Questa tassa che pesa su persone già  costrette a una vita precaria, aggravata dalla crisi, risulta ancora di più beffarda in quanto era stata presentata come un contributo fondamentale per migliorare la macchina amministrativa italiana e per rendere il servizio per gli stranieri “ancora di più” celere e adeguato.”

Si leggeva qualche giorno fa sul sito stranieriinitalia.it: “è inaccettabile che dove la legge è uguale per tutti esistano leggi “più uguali” delle altre. Perché se dal trenta gennaio una legge obbligherà  tutti gli immigrati a vuotarsi le tasche per il permesso di soggiorno, c’è n’è anche una, in vigore dal 1998, che dice che il rinnovo del permesso dovrebbe arrivare entro venti giorni (venti, non quarantacinque!) dalla domanda. (…)

Dal trenta gennaio, più di prima, si dovrà  allora pretendere che lo Stato rispetti le sue leggi centrando quel traguardo. Altrimenti, quando Aziz sborserà  cento euro e si vedrà  arrivare comunque il permesso dopo dieci mesi, cosa dovrà  fare? Potrà  chiedere il rimborso dei soldi versati per un servizio che non gli è stato garantito? Quali saranno gli strumenti a sua disposizione?”

Nei giorni scorsi però l’opinione pubblica e le associazioni del sociale si sono fatte sentire contro la tassa richiedendo al nuovo governo di dire qual è la sua posizione in merito.

Si è mobilitato il mondo cattolico con la CEI. “L’entrata in vigore, il prossimo 30 gennaio, del decreto del Governo precedente che stabilisce una sovrattassa da 80 fino a 200 euro per i permessi di soggiorni e la carta di soggiorno degli immigrati residenti in Italia – mentre rimangono esclusi i permessi per protezione umanitaria e la conversione dei permessi di soggiorno validi – risulta essere “un sacrificio aggiuntivo solo per gli immigrati, già  profondamente provati in questo tempo di crisi economica”. Si tratta – spiega il Direttore generale della Fondazione Migrantes mons. Giancarlo Perego – di una “tassa ingiusta anche se porterà  nelle casse dello Stato almeno altri 200 milioni di euro, oltre ai già  100 milioni che ogni anno gli immigrati versano allo Stato italiano”.

La Migrantes auspica “almeno che le risorse aggiuntive che gli immigrati verseranno possano finalmente costituire un Fondo di solidarietà  presso il Ministero del Lavoro e delle politiche sociali o del Ministero della Cooperazione internazionale e Integrazione, ad esempio a tutela dei ricongiungimenti familiari, della salute degli immigrati; a favore dell’acquisto o del cambio della casa (l’85% degli immigrati contro il 15% degli italiani è in affitto, che pesa talora oltre il 50% sullo stipendio), di progetti di integrazione scolastica per gli oltre 700.000 studenti, più che ancora una volta per la gestione della sicurezza”.

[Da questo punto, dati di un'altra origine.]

/-- A held message has waited longer than its sender's CHTMO: it returns, its launch is told, and the sending context traps at
its next operation on the endpoint. The report's ENGINE is a free value: no unit of R216 is named for it (DESIGN CHOICE, log 37). The
count stands still while the receiving launch is stopped (10 R208). -/
def execMessageReturn (c : CoreId) (n : Nat) (s : State) : Res :=
  let k := s.core c
  match (s.net.filter fun m => m.dst == c && m.since.isSome)[n]? with
  | none => .next s
  | some m =>
      if s.cyc c - m.since.getD 0 ≤ m.tmo || k.stopped.contains (s.ringOwner m) || s.frozenMsg m || s.ringRoom m then .next s
      else
        let bound := if m.cls then (k.cls m.target).bound else (k.ep m.target).bound
        let base := if m.cls then (k.cls m.target).rbase else (k.ep m.target).rbase
        let a : Word := if bound then w64 (0x7F * 2 ^ 56 + base) else 0
        let s := { s with net := s.net.erase m }
        let r := s.draw
        let s := r.2.report m.serial
          { cls := 10, detail := 2, engine := r.1.toNat % 16, ctx := m.srcCtx, unit := place c, addr := a }
        let e := (s.core m.src).ep m.srcEp
        if e.bound && e.order == m.srcOrder then
          .next (s.updEp m.src m.srcEp fun e =>
            { e with returned := true, free := if m.cls then e.free else e.free + 2, sent := if m.cls then e.sent else e.sent - 2 })
        else .next (s.updEp c m.target fun f => if !m.cls && f.met && f.peer.isNone then { f with sent := f.sent - 2 } else f)

/-- A SEND parked for a free slot longer than its CHTMO traps CHANNEL, detail 0x02. -/
def execChannelTimeout (t : ThreadId) (s : State) : Res :=
  let c := s.ctx t
  match c.held with
  | none => .next s
  | some h =>
      match h.cause with
      | .send _ =>
          if c.st = .parked ∧ h.left.getD c.chtmo.toNat < s.cycleOf t - h.since then .next (s.trapAt t 10 2 0) else .next s
      | _ => .next s

/-- Break a channel at both ends, and tell both launches (R159) (DESIGN CHOICE, log 37). -/
def State.breakChannel (s : State) (c : CoreId) (n det : Nat) : State :=
  let e := (s.core c).ep n
  let one (s : State) (c : CoreId) (n : Nat) : State :=
    let e := (s.core c).ep n
    let a : Word := if e.rx then w64 (0x7F * 2 ^ 56 + e.rbase) else 0
    let r := (s.updEp c n fun e => { e with broken := det }).draw
    r.2.report e.serial
      { cls := 10, detail := det, engine := r.1.toNat % 16, ctx := e.ctx, unit := place c, addr := a }
  let s := one s c n
  match e.peer with
  | some (d, m) => one s (coreOf d) m
  | none => s

/-- An audit of a remote channel by its sending end, behind its data. -/
def execChannelAudit (c : CoreId) (n : BitVec 5) (s : State) : Res :=
  let e := (s.core c).ep n.toNat
  match e.peer with
  | none => .next s
  | some (d, m) =>
      let f := (s.core (coreOf d)).ep m
      if !e.rem || e.rx || !e.met || (s.net.any fun x => !x.cls && x.dst == coreOf d && x.target == m) then .next s
      else if e.sent == f.received && e.free + (e.sent - f.consumed).toNat == f.rwords then .next s
      else .next (s.breakChannel c n.toNat 3)

end Sys2Proof.Machine
end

Si era mossa anche la Cgil: “L’intero processo che regola l’ingresso e l’avvio al lavoro degli stranieri in Italia “necessita di una profonda manutenzione per renderlo coerente con il fenomeno delle migrazioni ormai strutturale nella nostra epoca”. La presidenza dell’INCA auspica che “si arrivi presto ad una modifica del provvedimento e chiede al Ministro dell’Interno e al Ministro per la Cooperazione Internazionale e l’Integrazione che si attivino per un incontro con le parti sociali e con i Patronati sulle tematiche delle procedure di ingresso e della integrazione dei cittadini stranieri”, conclude Piccinini, presidente dell’INCA Cgil.

Così ieri abbiamo potuto registrare importanti dichiarazioni di esponenti del governo Monti. Il ministro dell’Interno, Annamaria Cancellieri, e il ministro per la Cooperazione internazionale e l’Integrazione, Andrea Riccardi, hanno deciso di “avviare una approfondita riflessione e attenta valutazione sul contributo per il rilascio e il rinnovo dei permessi di soggiorno degli immigrati regolarmente presenti in Italia, previsto da un decreto del 6 ottobre 2011 che entrerà  in vigore a fine gennaio”.

“In particolare, – si legge in una nota congiunta appena diffusa dall’ufficio stampa del Viminale – in un momento di crisi che colpisce non solo gli italiani ma anche i lavoratori stranieri presenti nel nostro Paese, c’è da verificare se la sua applicazione possa essere modulata rispetto al reddito del lavoratore straniero e alla composizione del suo nucleo familiare”. Staremo a vedere, le premesse sono buone.

Importante sarebbe però fare un ragionamento più complessivo. Ci aiuta ancora l’articolo di Stranieriinitalia citato in precedenza: “Diventa infatti sempre più attuale una rivendicazione vecchia di secoli, quel “no taxation without representation” che fu tra gli slogan della Rivoluzione Americana. Se lo Stato mi tassa, e si definisce democratico, dovrebbe darmi anche la possibilità  di scegliere chi amministrerà  i miei soldi. Lasciamo da parte il voto politico. In troppi obietterebbero che non si può dare ai non cittadini la possibilità  di eleggere o diventare parlamentari, orientando le scelte del Paese su temi sensibili come la laicità , la famiglia, le pari opportunità  o la politica estera. Ma l’elettorato attivo e passivo alle elezioni locali è di certo un’altra cosa”. Se gli stranieri pagano le tasse devono avere i benefici che ciò comporta. Elementare, ma non in Italia.[PGC]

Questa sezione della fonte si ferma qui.